Whether it is open to claim a frustration event successfully to avoid contractual obligations will be contract and context specific. The key tenets of the test are that an event (which in this context, could be certain mandatory restrictions put in place as a result of the outbreak/spread/occurrence of COVID-19 in a particular place) that is not due to the fault of either party, that occurs after the contract has been formed that makes future performance impossible, illegal or makes it so fundamentally different from that contemplated by the parties at the time of the contact.  If you are found in this position, where possible, it is worth taking steps to attempt to mitigate your loss.
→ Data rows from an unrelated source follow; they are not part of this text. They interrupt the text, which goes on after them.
/-- R144, R145, R148, and R146, which is the spec's own inference (section 4 of 41_controller.md; the step per transfer is log
entry 7, the frame read at each transfer log entry 12): a RENDER of 1024 bytes after INIT with every bit defined runs, and once the Transport has accepted
32 transfers it has appended, page by page in increasing order, the four transfers of each page, returned to IDLE, and changed
nothing else; for any framebuffer content. -/
def Obligations.RenderSendsTheWholeFrame : Prop :=
  ∀ (s : State) (rest : List Input), faulted s = false → initDone s = true → allDefined s →
    exec (.render 1024) s = .next { s with seq := .render 0 0 } ∧
    (s.inputs = List.replicate 32 .accept ++ rest →
      runsTo 32 { s with seq := .render 0 0 } { s with
        seq := .idle, inputs := rest, trace := s.trace ++ renderTransfers s }) ∧
    (renderTransfers s).length = 32 ∧
    (∀ p, p < 8 → ((renderTransfers s).drop (4 * p)).take 4 =
      [⟨0x3C#7, [0x80#8, 0xB0#8 + BitVec.ofNat 8 p]⟩, ⟨0x3C#7, [0x80#8, 0x02#8]⟩, ⟨0x3C#7, [0x80#8, 0x10#8]⟩,
       ⟨0x3C#7, 0x40#8 :: (List.range 128).map (fun x => fbByte s (p * 128 + x))⟩])

/-- R147, the spec's own inference from R144 and R145: a frame is 1080 bytes in 32 transfers, and FB[i] is byte 1 + i % 128 of transfer 4 * (i / 128) + 3. -/
def Obligations.FrameCarriesEachByteOnce : Prop :=
  ∀ s : State, (renderTransfers s).length = 32 ∧
    ((renderTransfers s).map (fun x => x.bytes.length)).sum = 1080 ∧
    ((renderTransfers s).map (fun x => if x.bytes.length = 129 then x.bytes.length - 1 else 0)).sum = 1024 ∧
    ∀ i, i < 1024 → ∃ x, (renderTransfers s)[4 * (i / 128) + 3]? = some x ∧ x.bytes.length = 129 ∧
      x.bytes[1 + i % 128]? = some (fbByte s i)

/-- R215 and R148 for RENDER, R131 and R67 for INIT (sections 3 of 70, 4 and 1 of 41_controller.md, 6 of 20_memory.md): while a
command is in progress no step but a reset changes FB, DEF, the glyph registers or ERR_CMD, or completes a Host read, so the bytes
a RENDER sends are those it began with. -/
def Obligations.NoFramebufferChangeWhileACommandRuns : Prop :=
  ∀ s t : State, s.seq ≠ .idle → step s = .next t → noReset s →
    t.fb = s.fb ∧ t.defd = s.defd ∧ t.glyphLo = s.glyphLo ∧ t.glyphHi = s.glyphHi ∧ t.errCmd = s.errCmd ∧
    t.hostReads = s.hostReads ∧ (∀ p j, s.seq = .render p j → t.status = s.status)

/-- R40, R60, R62, R200 (sections 3 of 20_memory.md, 6 of 10_state.md and 1 of 70): TRACE changes only by an acceptance while a
command is in progress, and then by exactly one transfer at its end. That it stays over a reset is the model's reading of R39 and
R200 (log entry 9), and over an acceptance with no command in progress the model's choice (log entry 13). -/
def Obligations.TraceGrowsByOneAcceptedTransfer : Prop :=
  ∀ s t : State, step s = .next t →
    if s.seq ≠ .idle ∧ s.inputs.head? = some .accept then ∃ x, t.trace = s.trace ++ [x] else t.trace = s.trace

/-- R150 (section 5 of 41_controller.md; an observation over TRACE that rests on the column advance of log entry 14, which is
PRESUMED, and on the model's choices of log entry 20 for what the spec leaves open of the controller's RAM): after the transfers of a RENDER, from any controller state, RAM page p, column x + 2 holds FB[p*128 + x]. -/
def Obligations.ControllerImageIsTheFramebuffer : Prop :=
  ∀ (s : State) (q : Panel) (p x : Nat), p < 8 → x < 128 →
    (controllerImage q (renderTransfers s)).at p (x + 2) = some (fbByte s (p * 128 + x))

/-! ### Invariants of the step -/

/-- R27 (section 3 of 10_state.md): every step keeps STATUS a legal value: reserved bits 0, ERR_CODE in {0, 1, 2, 4, 5},
FAULT = 0 if and only if ERR_CODE = 0. -/
def Obligations.StepKeepsStatusLegal : Prop :=
  ∀ s t : State, statusLegal s.status → step s = .next t → statusLegal t.status

/-- R21, R37 (10_state.md): every step keeps FB and DEF in canonical form within the 1024 bytes of the index space. -/
def Obligations.StepKeepsMemoryCanonical : Prop :=
  ∀ s t : State, memoryLegal s → step s = .next t → memoryLegal t

/-- R24 (section 2 of 10_state.md; log entry 3 is the model's choice of representation): every step keeps a never-written bit
without a value. -/
def Obligations.StepKeepsUndefinedBitsEmpty : Prop :=
  ∀ s t : State, undefinedBitsEmpty s → step s = .next t → undefinedBitsEmpty t

/-- R61, R63: every transfer FBP makes goes to 0x3C and is a command transfer of two bytes or a data transfer of 129. -/
def Obligations.EveryTransferHasALegalShape : Prop :=
  ∀ s t : State, traceLegal s → step s = .next t → traceLegal t

/-- R69, R141, R142, R143, R174: every step keeps a command in progress without an error, and a RENDER in progress with
INIT_DONE = 1 and every framebuffer bit defined, so no undefined bit is ever sent. -/
def Obligations.RenderInProgressHasADefinedFrame : Prop :=
  ∀ s t : State, commandLegal s → step s = .next t → commandLegal t

/-- R24, R111, R212 (10_state.md section 2, 40_framebuffer.md section 4): a written bit stays written until reset, and with
every bit defined no step is the model fault F_UNINIT. -/
def Obligations.WrittenBitsStayDefinedUntilReset : Prop :=
  ∀ s : State,
    (∀ t, step s = .next t → noReset s → ∀ i b, i < 1024 → (defByte s i).getLsbD b = true → (defByte t i).getLsbD b = true) ∧
    (allDefined s → ∀ i, step s ≠ .fault (.uninit i))

/-- R24, R25 (section 2 of 10_state.md): the value bits under DEF = 0 influence nothing: two states that differ only there
step to states that differ only there, or stop for the same reason. -/
def Obligations.UndefinedBitsInfluenceNothing : Prop :=
  ∀ s s' : State, agreeOnDefined s s' → commandLegal s →
    (∀ t, step s = .next t → ∃ t', step s' = .next t' ∧ agreeOnDefined t t') ∧
    (∀ f, step s = .fault f → step s' = .fault f)
end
in the case of COVID-19 and its ever increasing impact, knowledge of information will be important: for contracts that involve the movement of goods, has the lockdown of certain European countries affected the import of goods, if so, how, what is the scope of the lockdown, how did it change over time and how did that timeline interact with the timing of the contractual obligations? At what point did the performance of the contractual obligations become illegal, impossible or, potentially less likely in the case of COVID-19, radically different from what was contemplated)? Is the timing of performance if the contractual obligations crucial, mandatory under the terms of the contract, or flexible?

If a party can prove that a frustration event has occurred, the contract is automatically discharged and that brings an end to the parties’ obligations. There is no option for a party to elect to continue the contract. If one party has paid money to another under a contract before the occurrence of the frustrating event (for example, money paid as an advance in consideration for the future supply of goods or services), it may be possible to recover monies paid (or at least a portion of monies paid) under the contract under the Law Reform (Frustrated Contracts) Act 1943 and possibly by more creative arguments relying on the law of unjust enrichment that has substantially developed since the 1943 Act. Section 1 of the Act sets out the rights and liabilities of parties to frustrated contracts and section 1(1) says that it applies to contracts that have “become impossible of performance or been otherwise frustrated” and where “the parties thereto have for that reason been discharged from the further performance of the contract”. It is important to note that this Act only applies to contracts that are governed by English law. Another very important point is that, because the effect of the doctrine of frustration is blunt (in that it discharges all future performance obligations), for larger and more complex contracts – particularly those that are longer term and “relational” in nature – it may have the effect of cutting across potentially very important rights and obligations dealing with the parties’ mutual disengagement.

Practically, it is clear that the spread of COVID-19 will have an impact on thousands of contracts worldwide.  It is important to be aware of your contractual rights, obligations, act quickly, and be careful in correspondence with your counterparty.